The Rappahannock News:
Bon voyage, Mullany mural No. 2!
Local artist, Tom Mullany hosted a viewing and send-off party for a recently completed mural for The Winery at Bull Run, slated to open in June. This is the second major mural that Mullany’s completed this year at Bruce Vierling’s warehouse in Flint Hill, which has great accommodations for projects of this size.
The mural (6 feet by 20 feet, oil on canvas) portrays the morning of the First Battle of Bull Run, as picnickers are arriving from the city and some fighting has just begun on distant hills and fields. The majority of the scene depicts beautiful farmland as it might have looked before the war ravaged it.
The painting was dry enough this week to remove from its stretcher and carefully rolled onto a large cylinder to be shipped to the winery, near the center of Manassas Battlefield Park, where it will be permanently affixed to the main wall of the tasting room.
An Early Look at William Jeffrey’s Tavern
A new—and much-needed—neighborhood tavern opens in Arlington.
By: Jessica Voelker
William Jeffrey’s Tavern opened six days ago at 2301 Columbia Pike, in a neighborhood that could frankly use a new hangout (soon it will get another one, an outpost of Eamonn’s scheduled to open in early 2012). Chris Lefbom, who owns the restaurant with partners Wilson Whitney and Adam Lubar (they also own Dogwood Tavern, Rhodeside, and Ragtime) says the crowd’s been mostly twenty- and thirtysomethings, though he expects young families to follow.

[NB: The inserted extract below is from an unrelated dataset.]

-- ==== Sys2Proof/Laws/State.lean ====
section
/-! SUPPORT. What each update of one record of the state leaves in every part of the state, and the
laws of reading and writing one numbered record. -/

namespace Sys2Proof.Machine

Here’s what they’ll find there: 191 seats spanning several distinct areas—“nooks,” Lefbom calls them—all outfitted with televisions, of which there are 18 in total, plus two glass-encased fireplaces that separate the main dining area and bar from a back room that’s available for private parties. Essentially a from-scratch project, the interior was designed by architects at CORE with lots of input from the owners. Murals by local artist Tom Mullany imagine a 1920s Rosslyn, once the site of brothels and speakeasies and other institutions of ill repute. Spread out throughout the restaurant, the artworks feature reoccurring characters: a jazz band, a mysterious white-suited fellow. The tavern was named by combining the first names of Lefbom’s father and the father of one of his partners, both recently deceased. William and Jeffrey appear amidst the fictional characters in Mullany’s largest mural, just behind the bar. One Dad is smoking a cigar in the painting, the other is pouring beer.
This is the first time the restaurant group has worked with a chef; they hired Sam Adkins, a vet of Cashion’s and Jackie’s Restaurant in Silver Spring, to design the menu. Adkins tested dishes like the bistro herbed chicken and the pork carnitas wrap by first running them as specials at the group’s other restaurants.

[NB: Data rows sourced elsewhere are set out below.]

-- ==== Sys2Proof/Tests/Slice0.lean ====
section
/-! SUPPORT. Tests of the model against figures that the spec works out, and for each statement that has
hypotheses a concrete state and operands that meet them, clause by clause. -/

namespace Sys2Proof.Tests

set_option Elab.async false

open Sys2Proof Sys2Proof.Machine

/-! ### Well-formed commands -/

/-- A step in which no byte arrives is refused. -/
theorem test_wellFormed_noBytes : wellFormed (.controlFrameReceived 0 []) = false := by decide
/-- More bytes than the longest frame of R167, lead 1 + length 2 + body 1024 + check 2, are refused. -/
theorem test_wellFormed_tooMany :
    wellFormed (.controlFrameReceived 0 (List.replicate 1030 0)) = false
      ∧ wellFormed (.matrixBadFrame 0 (List.replicate 1030 0)) = false := by decide +kernel
theorem test_wellFormed_matrixNoBytes : wellFormed (.matrixBadFrame 0 []) = false := by decide
theorem test_wellFormed_longest :
    wellFormed (.controlFrameReceived 0 (List.replicate 1029 0)) = true := by decide +kernel

/-! ### States to test from -/

/-- The geometry of the worked figures: F = 1,080,000, S = 6,720 (R27). -/
def geo : Geometry := ⟨960, 1125, 7, 2700, 3⟩

/-- Group A of section 3.8, LOCKED in frame 1000, which began at 0. -/
def groupA : GroupRec := ⟨.locked, some geo, none, 1080000, 1000, some 0⟩

/-- The part at work: 16 destinations and sources declared, the link UP, group A as above, Λ = 5,400,
k = 3, G = 2,700 and C = 3. -/
def up : State :=
  { State.reset with
    now := 1075000
    pins := ⟨false, true⟩
    map := { CrosspointMap.reset with dests := 16, sources := 16 }
    groups := (Vector.replicate 4 GroupRec.reset).set 0 groupA
    sched := ⟨5400, 3, 2700, 3⟩
    link := { Link.reset with state := .up } }

/-- An order with ticket 40. -/
def ord (code : Byte) (payload : List Byte) : Order := Order.of code 40 payload

/-- A state whose order buffer holds just that order. -/
def holding (s : State) (code : Byte) (payload : List Byte) : State :=
  { s with control := { s.control with orders := [ord code payload] } }

/-- The order is of its form and may be served. -/
abbrev Serves (s : State) (code : Byte) (payload : List Byte) : Prop :=
  Serving (holding s code payload) (ord code payload) code

theorem serves_of {s : State} {code : Byte} {payload : List Byte} (h1 : s.pins.reset = false)
    (h2 : s.control = Control.reset) (h3 : s.recorder.high = [])
    (h4 : (ord code payload).formed = true) : Serves s code payload where
  ready := by simp [State.canServe, holding, h1, h2, Control.reset, Config.replyRoom]
  front := rfl
  owed := h3
  code := rfl
  formed := h4

/-- A destination entry with a pending take. -/
def withTake (s : State) (d : Dest) (p : Pending) : State :=
  s.setEntry d { s.entry d with pending := some p }

/-- A take of source 5 for panel 0, in a phase. -/
def aTake (phase : Phase) (token : Option Token) : Pending :=
  ⟨5, 0, 40, none, phase, token, 0, 1078620, 1, none, none, false⟩

theorem up_entry (d : Dest) : up.entry d = Entry.reset := by
  simp [up, State.entry, CrosspointMap.reset]

theorem up_token (k : Token) : up.token k = .free := by
  simp [up, State.token, Link.reset]

/-- The next state of a command, for tests. -/
def after (c : Instr) (s : State) : State :=
  match exec c s with
  | .next t => t
  | _ => s

/-- The replies an order brings, in a state that holds it. -/
def replied (c : Instr) (s : State) (code : Byte) (payload : List Byte) : List (Verdict × List Byte) :=
  (after c (holding s code payload)).control.outReplies.map fun r => (r.verdict, r.payload)

/-! ### Figures the spec works out -/

/-- R168: the check of the nine characters "123456789" is 0x29B1. -/
theorem test_crc_checkValue :
    crc [0x31, 0x32, 0x33, 0x34, 0x35, 0x36, 0x37, 0x38, 0x39] = 0x29B1 := by decide +kernel

/-- Section 3.8, its first row: TAKE 12, source 5 at frame 1000, t = 1,075,000 replies SCHEDULED with
landing frame 1001 and n = 1, and the take is HELD with a = 0 and o = 1,078,620. -/
theorem test_take_worked :
    let t := after (.take 1075000) (holding up 0x10 [0, 12, 0, 5, 0])
    (t.entry 12).pending = some (aTake .held none)
      ∧ replied (.take 1075000) up 0x10 [0, 12, 0, 5, 0] = [(.scheduled, [0, 0, 0, 0x03, 0xE9, 1])] := by
  decide +kernel

/-- Section 3.8, the last row: from Λ = 5,400 the measurement m = 4,100 makes Λ = 5,237 (k = 3). -/
theorem test_filter_worked : leadFilter 3 5400 4100 = 5237 := by decide

/-- R56: with k = 0 the new value is the measurement; a floor of a negative quotient goes down. -/
theorem test_filter_ends : leadFilter 0 7 65535 = 65535 ∧ leadFilter 3 8 7 = 7 := by decide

Mixologist Logan Skidmore consulted on the restaurant’s list of nine cocktails, which includes a French 76 (like a French 75, except with vodka—in this case, rosemary vodka—instead of gin), and an Old Fashioned with chocolate bitters. Most of the 22 wines on the list are available by the glass; beers on draft include local offerings like Loose Cannon Hop3 IPA, made in Baltimore, as well as more far-flung options such as the West Coast (read: hoppy) IPA from Green Flash in San Diego.
William Jeffrey’s is currently open for lunch and dinner, with plans to expand to weekend brunch later this winter. A limited late-night menu is offered from 10 PM to close Sunday through Wednesday, and 11 PM to close Thursday through Saturday. A daily happy hour from 3 to 7 PM features drink discounts: $2.50 Miller Lights, $3 micros, and $5 house red and white wines.
William Jeffrey’s Tavern. 2301 Columbia Pike, Arlington; 703-746-6333; williamjeffreystavern.com. Open daily from 11 AM to 2 AM.